I have a box that positioned to see H,W,L view. I understand steps to get vertices however most of the examples in the net only describes how to get 4 vertices from 2D plane. So my question is, how if we want to get 7 vertices (like the pic above) and handle it in numpy? How to differentiate between upper points and lower points?
I will be using Python to determine this.
Here's my attempt to get the 8 corners of the 3d rectangle. I masked on the saturation channel of the HSV color space since that separates out white.
I used findContours to get the contour of the box and then used approxPolyDP to get a six-point approximation (the six visible corners).

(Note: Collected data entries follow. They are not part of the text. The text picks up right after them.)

-- ==== Sys2Proof/Machine/State.lean ====
section
/-! DEFINITION. The state of one LX9 package as plain data: every register, queue and memory that spec/ names. A field's
default is its value right after reset; INVENTORY.md lists each with its rule. Arrays that are mostly at their reset
value are sparse tables (`Tab`). -/

namespace Sys2Proof.Machine

/-- Why the machine stops with a fault: none of these is a trap, which is a next state. -/
inductive Fault where
  /-- Raised by `step` alone: no thread and no event can come next although one must (never reached from a state with a
  detector sweep due); safe, the machine stops where the hardware would idle. -/
  | idle
deriving DecidableEq, Repr

/-- Why a step has no next state. -/
inductive Refusal where
  /-- Raised by `exec` for an instruction that has no meaning in the model; safe, nothing is claimed of it. -/
  | notModelled (mnemonic : String)
  /-- Raised by an event whose precondition does not hold in this state: the hardware does not perform that step now;
  safe (log entry 8). -/
  | notOffered (event : String)
  /-- Raised by an instruction word when the issuing thread does not exist or cannot issue; safe (log entry 8). -/
  | notIssuing
deriving DecidableEq, Repr

/-- Trap causes (R36). -/
inductive Cause where
  | illegal | reserved | privilege | emptyReg | misaligned | addressSpace | localProt | page | peerAbsent | lock | fp
  | syncLimit | ring | gang | deadlock | determinism | memError | scale | codeAbsent | sys | brk | assert
deriving DecidableEq, Repr

/-- What a parked thread waits for (R20, R178). -/
inductive Wait where
  /-- a scalar register is full -/
  | reg (n : BitVec 4)
  /-- some register of a mask is full (R176) -/
  | anyReg (m : W16)
  /-- a vector register is not pending (R234) -/
  | vreg (v : BitVec 5)
  /-- every long-latency producer has filled (R118, R326) -/
  | producers
  /-- every load and atomic has filled (R160) -/
  | loads
  /-- every store, atomic and reduction is acknowledged (R118) -/
  | drained
  /-- fewer than 32 outstanding accesses (R142) -/
  | slots32
  /-- an older load of the thread has read the bytes this store writes (R45) -/
  | war (id : Nat)
  /-- an entry of a line (address divided by 64) in the cluster's buffer has drained (R151, R283, R330) -/
  | entry (va : Nat)
  /-- a release has completed (R151) -/
  | release
  /-- the thread's request number `id` is done -/
  | request (id : Nat)
  /-- the wake token (R120) -/
  | token
  /-- the supervisor branch of R38, at this trap_pc -/
  | supervisor
  /-- held by R228 -/
  | fpHeld
  /-- a start message for the thread's image (R30) -/
  | code
  /-- room in the cluster store buffer (R281) -/
  | storeRoom
  /-- room in the range-lock table (R199) -/
  | lockRoom (n : Nat)
  /-- room in the matrix engine's queue (R196) -/
  | mmaRoom
  /-- no queued operation uses the accumulator (R196) -/
  | acc (a : Nat)
  /-- no queued operation reads the vector register (R197) -/
  | vsrc (v : BitVec 5)
  /-- room in the dirty log (R400) -/
  | dirtyRoom
  /-- room in the write-range log buffer (R5, R316) -/
  | logRoom
  /-- a bank has woken (R192) -/
  | bank (b : Nat)
  /-- the count or room of a circular buffer (R267) -/
  | cbCount (cb n : Nat)
  | cbRoom (cb n : Nat)
  /-- a binding is idle (R270) -/
  | engine (b : Nat)
  /-- a barrier tag's DONE has reached a phase (R296) -/
  | barrier (tag : Nat) (k : W32)
  /-- a gang of the thread's slot is formed or pending (R289, R291) -/
  | gangJoin (leader : Nat)
  | gangForm
  /-- the die's priority is the thread's (R336) -/
  | place
  /-- the arbiter admits the place of a region that commits with a ratio (R336, R347) -/
  | placeAt (ratio : W32)
  /-- the turn of the deterministic lane (R320) -/
  | turn
  /-- the core's lines with an unacknowledged store have gone (R307, R323) -/
  | merge
  /-- every home echoes a maintenance operation (R323) -/
  | echo
  /-- a launch record's state (R361) -/
  | launch (lid : W16) (st : BitVec 8)
  /-- the ring has room at the station or an operation has reached its point (R413, R161) -/
  | stationRoom
  | ringDone
  | ringHold (h : BitVec 2)
  /-- the active controller of a die (R463) -/
  | controller (die : Nat)
  /-- a walker's answer (R367) -/
  | walker
  /-- the clearing of the task's scratchpad (R190) -/
  | clearing
  /-- the controller's answer to a translation fault (R399) -/
  | translation
  /-- the end of a halt (R121) -/
  | halt (core : Nat)
  /-- earlier copies to another package (R441) -/
  | peerCopy (pkg : W16)
deriving DecidableEq, Repr
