/-- A usable copy: one that is to go at its acknowledgement is found no more. -/
def State.l1Find (s : State) (core : Nat) (asid : W16) (line : Nat) : Option L1Line :=
  (s.core core).m.l1.find? fun l => l.line == line && l.asid == asid && !l.leaving
/-- The place in the order in which lines give way: short-lived, default, long-lived (R147, R184). -/
def retentionRank (code : BitVec 2) : Nat := if code = 1 then 0 else if code = 2 then 2 else 1
/-- The first element of the lowest rank. -/
def lowestRank {α : Type} (rank : α → Nat) (l : List α) : Option α :=
  l.foldl (fun a x => match a with
    | none => some x
    | some b => if rank x < rank b then some x else a) none
/-- Room for one more line in a set: the oldest line of the lowest retention class goes, never a pending one. Which line goes
is the model's choice, and so is the set: the physical line number modulo 512 (R182, R307). `none` without room. -/
def l1Room (ways set : Nat) (l : List L1Line) : Option (List L1Line) :=
  let inSet := l.filter fun x => x.line % 512 == set
  if inSet.length < ways then some l
  else match lowestRank (fun (x : L1Line) => retentionRank x.code) (inSet.filter fun x => !x.pending) with
    | some v => some (l.erase v)
    | none => none
/-- An entry of the core's cluster buffer that the core has written holds the line: its copy is pending (R307). -/
def State.l1Pending (s : State) (core : Nat) (asid : W16) (va : Nat) : Bool :=
  (s.cluster (clusterOf core)).csb.any fun e => e.asid == asid && e.va == va && e.cores.contains core
/-- Fill a line that is read at its home (R307); `va` is its virtual line. -/
def State.l1Fill (s : State) (core : Nat) (asid : W16) (line va : Nat) (d : BitVec 512) (code : BitVec 2) : State :=
  let p := s.l1Pending core asid va
  s.modM core fun m =>
    let old := m.l1.find? fun x => x.line == line && x.asid == asid
    match l1Room m.ways (line % 512) (m.l1.filter fun x => !(x.line == line && x.asid == asid)) with
    | some l => { m with l1 := l ++ [{ line := line, asid := asid, data := d, pending := p, code := code
                                       ecc := (old.map fun x => renewed x.ecc).getD [] }] }
    | none => { m with l1 := m.l1.filter fun x => !(x.line == line && x.asid == asid) }
/-- New bytes for a copy, if there is one (R45, R307). -/
def State.l1Renew (s : State) (core : Nat) (asid : W16) (line : Nat) (d : BitVec 512) : State :=
  s.modM core fun m => { m with
    l1 := m.l1.map fun x => if x.line == line && x.asid == asid then { x with data := d, ecc := renewed x.ecc } else x }
/-- Invalidate copies: a pending one goes at its acknowledgement (R307). -/
def dropLines (p : L1Line → Bool) (l : List L1Line) : List L1Line :=
  (l.filter fun x => !p x || x.pending).map fun x => if p x then { x with leaving := true } else x
def State.l1Drop (s : State) (core : Nat) (p : L1Line → Bool) : State :=
  s.modM core fun m => { m with l1 := dropLines p m.l1 }
def State.l1DropLine (s : State) (core line : Nat) : State := s.l1Drop core fun x => x.line == line
/-- Apply a write signature to some cores' L1s (R309). -/
def State.applySig (s : State) (p : Nat → Bool) (g : BitVec 1024) : State :=
  { s with
    cores := s.cores.map fun e =>
      if p e.1 then (e.1, { e.2 with m := { e.2.m with l1 := dropLines (fun x => sigHits g x.line) e.2.m.l1 } }) else e }
/-- The acknowledgement of a store reaches a core (R307): its copy is pending no more, unless a later entry of the line still
holds a store of the core; a copy that was to go goes. -/
def State.l1Acked (s : State) (core : Nat) (asid : W16) (line va : Nat) : State :=
  if s.l1Pending core asid va then s
  else s.modM core fun m => { m with
    l1 := (m.l1.filter fun x => !(x.line == line && x.asid == asid && x.leaving)).map fun x =>
      if x.line == line && x.asid == asid then { x with pending := false } else x }

/-- The newest `n` lines of every set. -/
def l1Newest (n : Nat) (l : List L1Line) : List L1Line :=
  l.reverse.foldl (fun (a : List L1Line) x => if a.countP (fun y => y.line % 512 == x.line % 512) < n then x :: a else a) []
/-- The power manager sets a core's powered L1 ways (R184), 4, 8 or 12: the lines of a gated way, the oldest of each set, go; one
that holds a store not yet at its home goes once it is. -/
def State.gateWays (s : State) (core n : Nat) : State :=
  if n = 4 ∨ n = 8 ∨ n = 12 then
    s.modM core fun m => { m with ways := n, l1 := let kept := l1Newest n m.l1; dropLines (fun x => !kept.contains x) m.l1 }
  else s

/-! ## The L2 (R302, R303) -/

/-- Every value of a line lies within `b` bits (signed) of its first. -/
def deltaFits (d : BitVec 512) (b : Nat) : Bool :=
  (List.range 8).all fun i =>
    let x := (d.extractLsb' (64 * i) 64 - d.extractLsb' 0 64).toInt
    decide (-(2 ^ (b - 1) : Int) ≤ x) && decide (x < 2 ^ (b - 1))
/-- Sectors of the smallest encoding of a line (R302). -/
def lineSectors (d : BitVec 512) : Nat :=
  if deltaFits d 8 then 1 else if deltaFits d 16 then 2 else if deltaFits d 32 then 3 else 4
/-- The slice and set of a line of a die, as one number: which set of its slice is the model's choice. -/
def l2Set (line : Nat) : Nat := sliceOf (line * 64 % 0x4000000000) * 1536 + line / 64 % 1536
/-- Evict until a line of `n` sectors fits: 32 tags, 64 sectors; the least recently used line of the lowest class goes
(R303). -/
def l2Evict (n : Nat) : Nat → List L2Line → List L2Line
  | 0, l => l
  | f + 1, l =>
    if l.length < 32 ∧ (l.map L2Line.sectors).sum + n ≤ 64 then l
    else match lowestRank (fun (x : L2Line) => retentionRank x.code) l with
      | some v => l2Evict n f (l.erase v)
      | none => l
/-- At most 24 long-lived lines: the least recently used ones become default (R303). -/
def l2Long (l : List L2Line) : List L2Line :=
  let long := l.filter fun x => x.code == 2
  let out := long.take (long.length - 24)
  l.map fun x => if out.contains x then { x with code := 0 } else x
/-- An access to a line in its set: with code 11 it allocates nothing and leaves the code (R303). -/
def l2Use (l : List L2Line) (line : Nat) (code : BitVec 2) (write : Bool) (sectors : Nat) : List L2Line :=
  let others := l.filter fun x => x.line != line
  match l.find? fun x => x.line == line with
  | some v =>
    l2Long (l2Evict sectors 33 others ++
      [{ v with code := if code = 3 then v.code else code, dirty := v.dirty || write, sectors := sectors }])
  | none =>
    if code = 3 then l
    else l2Long (l2Evict sectors 33 others ++ [{ line := line, code := code, dirty := write, sectors := sectors }])
/-- The home slice of a line of HBM serves an access (R303); a disabled set keeps no line (R462). -/
def State.l2Touch (s : State) (line : Nat) (code : BitVec 2) (write : Bool) : State :=
  if 0x400000000 ≤ line || (s.die (line / 0x100000000)).l2Off.contains (l2Set line) then s
  else
    let n := lineSectors (BitVec.ofNat 512 (s.rd (line * 64) 64))
    s.modDie (line / 0x100000000) fun d => { d with l2 := d.l2.modD (l2Set line) [] fun l => l2Use l line code write n }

From there I approximated the two "hidden" corners via a parallelogram approximation. For each point I looked two points behind and created a fourth point that would make a parallelogram with that side. I then took the centroid of these parallelogram points to guess the corner. I hoped that taking the centroid of the points would help even out the error between the parallelogram assumption and the perspective warping, but it did a poor job.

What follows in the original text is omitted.